**WHAT TO DO:**
Transcribe word for word the lines below from the line with "rintro ⟨⟨q, hq, hp⟩, hx⟩" through the line with "constructor", ends included.

**DATA FOR REVIEW:**

___

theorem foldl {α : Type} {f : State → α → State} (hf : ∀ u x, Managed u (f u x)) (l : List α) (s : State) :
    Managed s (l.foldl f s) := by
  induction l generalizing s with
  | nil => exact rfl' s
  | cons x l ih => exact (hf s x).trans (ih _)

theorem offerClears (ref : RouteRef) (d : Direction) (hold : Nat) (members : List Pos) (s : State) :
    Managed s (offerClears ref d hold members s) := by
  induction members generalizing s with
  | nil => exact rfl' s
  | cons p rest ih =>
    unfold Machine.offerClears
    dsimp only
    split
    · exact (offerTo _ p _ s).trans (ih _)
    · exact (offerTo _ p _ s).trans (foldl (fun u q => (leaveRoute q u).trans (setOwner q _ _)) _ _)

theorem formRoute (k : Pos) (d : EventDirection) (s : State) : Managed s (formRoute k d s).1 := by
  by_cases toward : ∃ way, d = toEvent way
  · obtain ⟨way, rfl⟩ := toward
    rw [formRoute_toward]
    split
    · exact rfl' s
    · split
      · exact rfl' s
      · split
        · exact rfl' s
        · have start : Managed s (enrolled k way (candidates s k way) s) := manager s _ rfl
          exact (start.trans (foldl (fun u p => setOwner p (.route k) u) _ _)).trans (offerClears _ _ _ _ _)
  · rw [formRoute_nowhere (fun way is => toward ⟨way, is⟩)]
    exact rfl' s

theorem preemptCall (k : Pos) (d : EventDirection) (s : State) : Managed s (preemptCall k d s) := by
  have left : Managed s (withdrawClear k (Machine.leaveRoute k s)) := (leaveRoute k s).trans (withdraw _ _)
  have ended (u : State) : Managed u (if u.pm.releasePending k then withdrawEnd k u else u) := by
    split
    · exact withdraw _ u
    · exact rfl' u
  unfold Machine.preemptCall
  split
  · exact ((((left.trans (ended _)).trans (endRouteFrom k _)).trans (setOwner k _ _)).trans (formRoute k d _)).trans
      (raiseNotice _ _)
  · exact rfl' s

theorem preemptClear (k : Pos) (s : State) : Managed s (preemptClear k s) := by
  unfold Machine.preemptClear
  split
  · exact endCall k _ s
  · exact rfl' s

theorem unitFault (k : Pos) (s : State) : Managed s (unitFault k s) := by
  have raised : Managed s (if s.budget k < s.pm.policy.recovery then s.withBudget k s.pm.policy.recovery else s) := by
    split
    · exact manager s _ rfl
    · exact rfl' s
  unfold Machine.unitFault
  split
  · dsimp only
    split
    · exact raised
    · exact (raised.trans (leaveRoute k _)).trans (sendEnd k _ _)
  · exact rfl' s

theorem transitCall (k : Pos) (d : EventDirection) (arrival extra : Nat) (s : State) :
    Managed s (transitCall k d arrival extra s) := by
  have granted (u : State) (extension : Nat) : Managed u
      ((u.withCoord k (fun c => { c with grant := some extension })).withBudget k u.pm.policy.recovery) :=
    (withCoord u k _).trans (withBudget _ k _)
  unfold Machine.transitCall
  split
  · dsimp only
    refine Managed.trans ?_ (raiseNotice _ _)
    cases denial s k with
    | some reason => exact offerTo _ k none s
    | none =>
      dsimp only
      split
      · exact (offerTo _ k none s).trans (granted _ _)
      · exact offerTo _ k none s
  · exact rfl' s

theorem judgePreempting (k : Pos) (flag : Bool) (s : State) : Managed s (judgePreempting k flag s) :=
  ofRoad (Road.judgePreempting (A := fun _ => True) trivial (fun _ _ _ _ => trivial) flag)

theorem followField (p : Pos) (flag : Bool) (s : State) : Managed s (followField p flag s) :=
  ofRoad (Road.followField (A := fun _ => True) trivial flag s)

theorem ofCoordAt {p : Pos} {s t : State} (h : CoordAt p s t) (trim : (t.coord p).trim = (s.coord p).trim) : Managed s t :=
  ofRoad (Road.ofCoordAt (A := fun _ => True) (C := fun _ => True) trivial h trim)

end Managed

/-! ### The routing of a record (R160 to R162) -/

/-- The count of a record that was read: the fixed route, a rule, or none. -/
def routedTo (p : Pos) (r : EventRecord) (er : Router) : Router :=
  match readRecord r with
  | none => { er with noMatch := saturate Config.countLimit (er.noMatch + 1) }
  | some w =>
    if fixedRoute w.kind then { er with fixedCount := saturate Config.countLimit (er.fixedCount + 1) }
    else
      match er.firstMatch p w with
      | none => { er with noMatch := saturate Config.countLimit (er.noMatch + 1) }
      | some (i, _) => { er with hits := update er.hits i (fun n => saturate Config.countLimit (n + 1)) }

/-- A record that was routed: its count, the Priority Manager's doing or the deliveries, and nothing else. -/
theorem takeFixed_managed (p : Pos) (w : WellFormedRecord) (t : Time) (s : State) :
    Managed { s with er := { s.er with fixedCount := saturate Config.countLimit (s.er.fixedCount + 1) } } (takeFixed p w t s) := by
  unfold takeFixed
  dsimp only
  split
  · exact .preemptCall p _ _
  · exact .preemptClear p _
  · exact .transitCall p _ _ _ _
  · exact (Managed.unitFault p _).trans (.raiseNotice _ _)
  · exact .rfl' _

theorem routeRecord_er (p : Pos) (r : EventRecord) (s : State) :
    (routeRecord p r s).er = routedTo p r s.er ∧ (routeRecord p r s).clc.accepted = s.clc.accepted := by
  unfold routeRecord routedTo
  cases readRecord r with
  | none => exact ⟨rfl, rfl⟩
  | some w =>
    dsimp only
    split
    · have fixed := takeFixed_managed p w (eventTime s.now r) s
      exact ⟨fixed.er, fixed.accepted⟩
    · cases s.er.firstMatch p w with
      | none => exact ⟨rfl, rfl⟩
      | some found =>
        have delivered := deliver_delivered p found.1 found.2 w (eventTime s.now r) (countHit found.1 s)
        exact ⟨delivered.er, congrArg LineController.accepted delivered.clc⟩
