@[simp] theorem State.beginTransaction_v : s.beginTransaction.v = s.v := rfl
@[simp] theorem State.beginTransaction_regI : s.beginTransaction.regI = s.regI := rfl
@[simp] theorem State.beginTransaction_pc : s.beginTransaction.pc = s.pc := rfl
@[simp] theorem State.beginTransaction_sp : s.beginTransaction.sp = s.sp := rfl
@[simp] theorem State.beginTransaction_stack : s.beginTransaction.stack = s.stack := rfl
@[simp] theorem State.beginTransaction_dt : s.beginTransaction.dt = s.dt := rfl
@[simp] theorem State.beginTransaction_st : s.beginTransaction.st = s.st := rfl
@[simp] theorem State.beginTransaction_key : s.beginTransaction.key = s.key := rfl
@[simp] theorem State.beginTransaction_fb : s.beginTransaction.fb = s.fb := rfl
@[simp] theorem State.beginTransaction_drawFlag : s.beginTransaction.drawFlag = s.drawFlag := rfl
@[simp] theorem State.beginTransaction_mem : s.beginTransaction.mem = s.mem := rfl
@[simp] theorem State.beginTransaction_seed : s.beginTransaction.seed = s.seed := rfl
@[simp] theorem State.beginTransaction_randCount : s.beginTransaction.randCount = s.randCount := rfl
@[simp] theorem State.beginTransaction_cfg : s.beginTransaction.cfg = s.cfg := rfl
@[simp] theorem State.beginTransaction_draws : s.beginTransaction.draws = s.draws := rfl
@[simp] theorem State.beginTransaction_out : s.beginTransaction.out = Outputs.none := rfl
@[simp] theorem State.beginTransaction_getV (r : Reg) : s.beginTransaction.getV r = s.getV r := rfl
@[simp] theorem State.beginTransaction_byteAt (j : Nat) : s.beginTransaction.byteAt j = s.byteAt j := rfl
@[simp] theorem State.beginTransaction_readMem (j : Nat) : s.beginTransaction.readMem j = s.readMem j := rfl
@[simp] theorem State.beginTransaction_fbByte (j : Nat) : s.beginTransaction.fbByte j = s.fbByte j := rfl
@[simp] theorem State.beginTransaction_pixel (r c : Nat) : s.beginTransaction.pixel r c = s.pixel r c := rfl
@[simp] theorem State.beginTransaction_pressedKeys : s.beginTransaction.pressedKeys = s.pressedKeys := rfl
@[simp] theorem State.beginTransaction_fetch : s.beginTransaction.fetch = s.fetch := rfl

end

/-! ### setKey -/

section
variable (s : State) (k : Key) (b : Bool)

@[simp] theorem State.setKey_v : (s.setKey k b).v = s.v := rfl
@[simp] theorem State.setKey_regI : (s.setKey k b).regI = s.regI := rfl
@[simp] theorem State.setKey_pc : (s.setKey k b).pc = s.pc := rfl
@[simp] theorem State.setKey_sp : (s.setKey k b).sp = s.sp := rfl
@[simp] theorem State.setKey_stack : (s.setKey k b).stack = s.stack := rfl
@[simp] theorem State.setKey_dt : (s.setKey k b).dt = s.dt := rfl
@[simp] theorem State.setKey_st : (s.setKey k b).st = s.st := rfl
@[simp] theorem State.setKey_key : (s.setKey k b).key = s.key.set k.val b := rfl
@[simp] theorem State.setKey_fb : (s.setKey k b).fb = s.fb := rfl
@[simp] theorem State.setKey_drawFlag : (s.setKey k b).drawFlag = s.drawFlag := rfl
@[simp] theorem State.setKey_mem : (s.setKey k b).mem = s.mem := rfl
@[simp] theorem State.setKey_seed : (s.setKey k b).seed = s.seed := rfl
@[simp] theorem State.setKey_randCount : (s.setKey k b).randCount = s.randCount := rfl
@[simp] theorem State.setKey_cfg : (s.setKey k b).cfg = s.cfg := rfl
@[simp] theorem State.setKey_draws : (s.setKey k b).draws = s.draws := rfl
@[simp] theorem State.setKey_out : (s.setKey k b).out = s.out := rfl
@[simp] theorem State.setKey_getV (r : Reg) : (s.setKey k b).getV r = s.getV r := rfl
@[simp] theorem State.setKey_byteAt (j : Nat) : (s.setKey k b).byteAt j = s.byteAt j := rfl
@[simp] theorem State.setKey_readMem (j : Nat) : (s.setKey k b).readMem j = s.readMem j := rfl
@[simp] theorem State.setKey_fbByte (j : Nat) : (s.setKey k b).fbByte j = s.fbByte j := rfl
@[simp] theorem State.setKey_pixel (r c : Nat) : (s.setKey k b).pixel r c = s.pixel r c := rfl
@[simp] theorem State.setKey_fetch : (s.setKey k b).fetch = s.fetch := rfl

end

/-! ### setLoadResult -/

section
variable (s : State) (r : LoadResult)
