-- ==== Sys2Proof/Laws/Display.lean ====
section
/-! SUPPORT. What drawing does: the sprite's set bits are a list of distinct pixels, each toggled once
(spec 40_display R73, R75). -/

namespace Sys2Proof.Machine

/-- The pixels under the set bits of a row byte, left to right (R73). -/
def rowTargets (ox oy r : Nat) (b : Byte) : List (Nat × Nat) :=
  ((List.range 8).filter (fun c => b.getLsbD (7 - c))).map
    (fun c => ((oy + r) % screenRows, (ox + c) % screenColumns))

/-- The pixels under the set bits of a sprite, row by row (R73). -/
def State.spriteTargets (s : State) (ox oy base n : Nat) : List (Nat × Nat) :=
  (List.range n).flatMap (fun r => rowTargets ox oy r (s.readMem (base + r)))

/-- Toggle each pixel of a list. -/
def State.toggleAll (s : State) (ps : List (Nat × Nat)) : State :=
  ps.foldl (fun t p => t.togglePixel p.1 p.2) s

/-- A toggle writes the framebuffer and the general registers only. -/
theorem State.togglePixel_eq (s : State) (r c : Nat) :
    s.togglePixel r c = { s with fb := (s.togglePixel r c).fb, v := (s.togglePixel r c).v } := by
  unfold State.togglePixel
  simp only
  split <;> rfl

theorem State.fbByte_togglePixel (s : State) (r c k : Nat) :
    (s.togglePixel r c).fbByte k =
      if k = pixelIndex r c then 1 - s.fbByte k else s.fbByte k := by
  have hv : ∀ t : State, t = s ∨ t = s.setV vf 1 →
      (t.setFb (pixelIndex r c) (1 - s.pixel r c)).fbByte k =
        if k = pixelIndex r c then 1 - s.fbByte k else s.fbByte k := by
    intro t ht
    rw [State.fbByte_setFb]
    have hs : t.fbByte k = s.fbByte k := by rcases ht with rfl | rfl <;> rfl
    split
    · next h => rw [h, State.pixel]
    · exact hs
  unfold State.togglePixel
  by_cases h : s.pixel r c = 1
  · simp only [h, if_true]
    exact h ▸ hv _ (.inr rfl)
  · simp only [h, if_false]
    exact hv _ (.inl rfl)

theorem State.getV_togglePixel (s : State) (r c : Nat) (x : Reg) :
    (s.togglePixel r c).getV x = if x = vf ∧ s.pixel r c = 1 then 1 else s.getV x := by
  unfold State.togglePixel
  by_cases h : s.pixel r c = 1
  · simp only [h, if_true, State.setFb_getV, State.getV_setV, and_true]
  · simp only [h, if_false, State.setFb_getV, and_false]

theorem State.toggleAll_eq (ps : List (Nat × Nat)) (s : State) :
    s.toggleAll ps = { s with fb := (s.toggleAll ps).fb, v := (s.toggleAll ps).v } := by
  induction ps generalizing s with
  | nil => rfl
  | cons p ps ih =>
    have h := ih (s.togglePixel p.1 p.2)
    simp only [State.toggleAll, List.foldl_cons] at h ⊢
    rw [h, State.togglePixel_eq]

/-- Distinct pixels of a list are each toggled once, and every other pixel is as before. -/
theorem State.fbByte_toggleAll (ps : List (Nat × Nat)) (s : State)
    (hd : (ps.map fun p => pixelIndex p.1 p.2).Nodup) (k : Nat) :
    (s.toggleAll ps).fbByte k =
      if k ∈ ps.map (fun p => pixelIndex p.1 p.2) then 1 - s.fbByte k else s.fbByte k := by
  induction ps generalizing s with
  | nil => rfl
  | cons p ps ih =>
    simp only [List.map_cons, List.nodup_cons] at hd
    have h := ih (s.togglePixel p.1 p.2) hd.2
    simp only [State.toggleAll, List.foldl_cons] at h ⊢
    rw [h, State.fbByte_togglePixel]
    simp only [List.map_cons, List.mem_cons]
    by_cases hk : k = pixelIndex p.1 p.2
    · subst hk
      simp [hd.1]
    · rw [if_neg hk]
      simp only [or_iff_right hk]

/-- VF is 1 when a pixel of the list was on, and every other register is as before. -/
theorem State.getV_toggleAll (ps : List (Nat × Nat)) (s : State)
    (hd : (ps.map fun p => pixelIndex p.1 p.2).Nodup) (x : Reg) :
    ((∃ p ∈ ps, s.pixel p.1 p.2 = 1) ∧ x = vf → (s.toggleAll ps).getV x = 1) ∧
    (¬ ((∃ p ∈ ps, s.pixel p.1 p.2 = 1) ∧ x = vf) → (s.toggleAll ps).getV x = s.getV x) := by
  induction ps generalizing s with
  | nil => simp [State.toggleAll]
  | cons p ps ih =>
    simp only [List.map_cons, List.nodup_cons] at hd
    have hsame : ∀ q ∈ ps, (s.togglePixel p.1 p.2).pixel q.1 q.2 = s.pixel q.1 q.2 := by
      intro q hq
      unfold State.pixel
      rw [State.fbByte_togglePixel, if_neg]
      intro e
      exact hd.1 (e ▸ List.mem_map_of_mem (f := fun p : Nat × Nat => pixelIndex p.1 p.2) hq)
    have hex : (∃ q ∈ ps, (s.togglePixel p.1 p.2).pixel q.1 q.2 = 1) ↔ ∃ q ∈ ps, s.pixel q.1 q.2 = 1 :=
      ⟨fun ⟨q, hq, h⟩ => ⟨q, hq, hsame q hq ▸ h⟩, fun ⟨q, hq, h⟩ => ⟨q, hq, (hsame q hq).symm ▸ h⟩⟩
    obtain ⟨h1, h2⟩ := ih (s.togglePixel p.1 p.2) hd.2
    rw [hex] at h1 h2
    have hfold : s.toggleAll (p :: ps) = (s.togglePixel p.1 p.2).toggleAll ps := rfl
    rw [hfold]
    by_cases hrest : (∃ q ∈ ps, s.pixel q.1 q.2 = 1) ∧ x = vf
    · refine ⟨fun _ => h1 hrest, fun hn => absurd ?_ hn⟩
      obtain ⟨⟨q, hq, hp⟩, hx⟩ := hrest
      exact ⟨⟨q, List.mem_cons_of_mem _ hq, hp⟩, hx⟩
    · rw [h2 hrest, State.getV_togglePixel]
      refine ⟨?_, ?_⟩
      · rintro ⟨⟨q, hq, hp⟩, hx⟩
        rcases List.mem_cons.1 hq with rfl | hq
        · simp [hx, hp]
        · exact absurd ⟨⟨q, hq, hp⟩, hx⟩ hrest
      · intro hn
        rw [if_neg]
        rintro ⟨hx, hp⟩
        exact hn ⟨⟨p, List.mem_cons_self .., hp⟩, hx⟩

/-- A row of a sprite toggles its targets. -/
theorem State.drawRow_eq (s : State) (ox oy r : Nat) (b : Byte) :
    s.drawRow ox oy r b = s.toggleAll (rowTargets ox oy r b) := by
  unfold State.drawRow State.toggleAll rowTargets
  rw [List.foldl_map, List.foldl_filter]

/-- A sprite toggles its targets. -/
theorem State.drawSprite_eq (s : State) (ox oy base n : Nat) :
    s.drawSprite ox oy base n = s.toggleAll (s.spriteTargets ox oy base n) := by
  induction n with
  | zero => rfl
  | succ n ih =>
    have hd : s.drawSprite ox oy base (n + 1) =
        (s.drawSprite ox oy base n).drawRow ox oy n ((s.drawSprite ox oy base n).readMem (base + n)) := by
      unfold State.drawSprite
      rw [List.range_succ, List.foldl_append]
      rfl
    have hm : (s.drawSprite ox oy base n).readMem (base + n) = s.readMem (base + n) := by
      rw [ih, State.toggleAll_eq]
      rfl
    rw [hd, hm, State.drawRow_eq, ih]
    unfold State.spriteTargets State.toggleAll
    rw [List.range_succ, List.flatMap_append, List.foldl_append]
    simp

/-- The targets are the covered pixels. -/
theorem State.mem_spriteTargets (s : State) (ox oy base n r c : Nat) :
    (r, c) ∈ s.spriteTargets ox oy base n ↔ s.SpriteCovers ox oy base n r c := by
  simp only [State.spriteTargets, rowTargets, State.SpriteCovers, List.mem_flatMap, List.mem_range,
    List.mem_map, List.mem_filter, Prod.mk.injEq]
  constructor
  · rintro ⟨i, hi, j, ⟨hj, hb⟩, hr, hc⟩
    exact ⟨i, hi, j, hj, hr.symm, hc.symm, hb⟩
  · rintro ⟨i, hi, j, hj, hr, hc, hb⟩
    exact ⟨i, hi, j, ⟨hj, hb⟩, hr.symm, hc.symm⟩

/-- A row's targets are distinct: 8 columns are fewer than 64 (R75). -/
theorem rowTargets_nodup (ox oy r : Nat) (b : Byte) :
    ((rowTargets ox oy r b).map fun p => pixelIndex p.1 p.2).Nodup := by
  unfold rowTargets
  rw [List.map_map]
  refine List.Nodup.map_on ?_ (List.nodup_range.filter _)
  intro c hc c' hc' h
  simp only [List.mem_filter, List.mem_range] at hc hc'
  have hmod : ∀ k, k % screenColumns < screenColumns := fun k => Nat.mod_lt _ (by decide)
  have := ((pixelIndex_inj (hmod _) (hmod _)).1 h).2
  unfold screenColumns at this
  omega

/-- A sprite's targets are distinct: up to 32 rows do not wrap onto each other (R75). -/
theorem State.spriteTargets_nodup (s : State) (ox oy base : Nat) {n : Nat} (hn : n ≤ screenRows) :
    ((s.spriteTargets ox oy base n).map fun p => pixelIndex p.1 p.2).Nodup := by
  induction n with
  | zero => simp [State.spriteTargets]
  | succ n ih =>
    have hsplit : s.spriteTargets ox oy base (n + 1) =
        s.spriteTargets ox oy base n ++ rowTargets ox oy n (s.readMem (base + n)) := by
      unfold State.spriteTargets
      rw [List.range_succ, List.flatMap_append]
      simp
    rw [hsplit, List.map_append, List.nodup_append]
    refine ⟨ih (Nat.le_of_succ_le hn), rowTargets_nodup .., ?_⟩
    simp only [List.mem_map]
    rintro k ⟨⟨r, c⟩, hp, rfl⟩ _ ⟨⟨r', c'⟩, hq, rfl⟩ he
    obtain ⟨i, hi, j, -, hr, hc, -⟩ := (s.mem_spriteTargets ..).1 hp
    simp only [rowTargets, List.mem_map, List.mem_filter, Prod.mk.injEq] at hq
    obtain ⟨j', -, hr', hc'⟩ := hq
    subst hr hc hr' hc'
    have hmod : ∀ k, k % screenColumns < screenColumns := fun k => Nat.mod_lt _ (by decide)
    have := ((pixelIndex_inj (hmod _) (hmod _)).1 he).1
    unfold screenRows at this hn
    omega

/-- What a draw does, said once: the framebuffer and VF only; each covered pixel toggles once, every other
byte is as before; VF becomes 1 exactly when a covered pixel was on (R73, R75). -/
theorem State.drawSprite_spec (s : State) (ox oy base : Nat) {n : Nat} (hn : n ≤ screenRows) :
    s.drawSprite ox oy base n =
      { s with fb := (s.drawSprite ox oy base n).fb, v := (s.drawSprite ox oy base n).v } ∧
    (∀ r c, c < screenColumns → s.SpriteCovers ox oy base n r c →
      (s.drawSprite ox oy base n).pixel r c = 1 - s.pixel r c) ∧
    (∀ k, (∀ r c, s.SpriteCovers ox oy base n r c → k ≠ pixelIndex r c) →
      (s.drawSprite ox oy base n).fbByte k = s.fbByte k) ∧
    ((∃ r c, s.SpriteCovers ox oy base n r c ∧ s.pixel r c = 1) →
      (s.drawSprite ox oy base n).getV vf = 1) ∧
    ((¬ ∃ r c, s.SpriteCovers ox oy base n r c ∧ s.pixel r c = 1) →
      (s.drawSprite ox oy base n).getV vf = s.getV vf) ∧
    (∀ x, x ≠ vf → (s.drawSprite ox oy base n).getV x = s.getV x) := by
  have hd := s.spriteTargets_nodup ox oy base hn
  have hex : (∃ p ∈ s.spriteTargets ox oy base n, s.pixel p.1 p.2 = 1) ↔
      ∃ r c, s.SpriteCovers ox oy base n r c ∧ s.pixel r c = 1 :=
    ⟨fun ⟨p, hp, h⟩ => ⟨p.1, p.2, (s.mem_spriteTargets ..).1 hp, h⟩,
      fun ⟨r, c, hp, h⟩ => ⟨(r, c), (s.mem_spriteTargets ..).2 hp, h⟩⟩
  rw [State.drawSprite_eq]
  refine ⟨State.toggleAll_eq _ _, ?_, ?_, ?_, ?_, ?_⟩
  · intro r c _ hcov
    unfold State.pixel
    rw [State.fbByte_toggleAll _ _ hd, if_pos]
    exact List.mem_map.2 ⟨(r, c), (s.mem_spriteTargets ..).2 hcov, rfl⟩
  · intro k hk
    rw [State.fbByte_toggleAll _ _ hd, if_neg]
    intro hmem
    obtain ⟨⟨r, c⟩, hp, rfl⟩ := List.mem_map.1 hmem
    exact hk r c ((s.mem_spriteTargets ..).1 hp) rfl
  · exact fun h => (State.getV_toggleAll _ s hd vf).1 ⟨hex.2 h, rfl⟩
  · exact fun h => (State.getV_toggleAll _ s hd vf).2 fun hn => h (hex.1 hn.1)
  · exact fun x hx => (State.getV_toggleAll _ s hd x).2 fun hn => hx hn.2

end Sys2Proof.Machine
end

___

**EXPECTED ANSWER:**
      · rintro ⟨⟨q, hq, hp⟩, hx⟩
        rcases List.mem_cons.1 hq with rfl | hq
        · simp [hx, hp]
        · exact absurd ⟨⟨q, hq, hp⟩, hx⟩ hrest
      · intro hn
        rw [if_neg]
        rintro ⟨hx, hp⟩
        exact hn ⟨⟨p, List.mem_cons_self .., hp⟩, hx⟩

/-- A row of a sprite toggles its targets. -/
theorem State.drawRow_eq (s : State) (ox oy r : Nat) (b : Byte) :
    s.drawRow ox oy r b = s.toggleAll (rowTargets ox oy r b) := by
  unfold State.drawRow State.toggleAll rowTargets
  rw [List.foldl_map, List.foldl_filter]

/-- A sprite toggles its targets. -/
theorem State.drawSprite_eq (s : State) (ox oy base n : Nat) :
    s.drawSprite ox oy base n = s.toggleAll (s.spriteTargets ox oy base n) := by
  induction n with
  | zero => rfl
  | succ n ih =>
    have hd : s.drawSprite ox oy base (n + 1) =
        (s.drawSprite ox oy base n).drawRow ox oy n ((s.drawSprite ox oy base n).readMem (base + n)) := by
      unfold State.drawSprite
      rw [List.range_succ, List.foldl_append]
      rfl
    have hm : (s.drawSprite ox oy base n).readMem (base + n) = s.readMem (base + n) := by
      rw [ih, State.toggleAll_eq]
      rfl
    rw [hd, hm, State.drawRow_eq, ih]
    unfold State.spriteTargets State.toggleAll
    rw [List.range_succ, List.flatMap_append, List.foldl_append]
    simp

/-- The targets are the covered pixels. -/
theorem State.mem_spriteTargets (s : State) (ox oy base n r c : Nat) :
    (r, c) ∈ s.spriteTargets ox oy base n ↔ s.SpriteCovers ox oy base n r c := by
  simp only [State.spriteTargets, rowTargets, State.SpriteCovers, List.mem_flatMap, List.mem_range,
    List.mem_map, List.mem_filter, Prod.mk.injEq]
  constructor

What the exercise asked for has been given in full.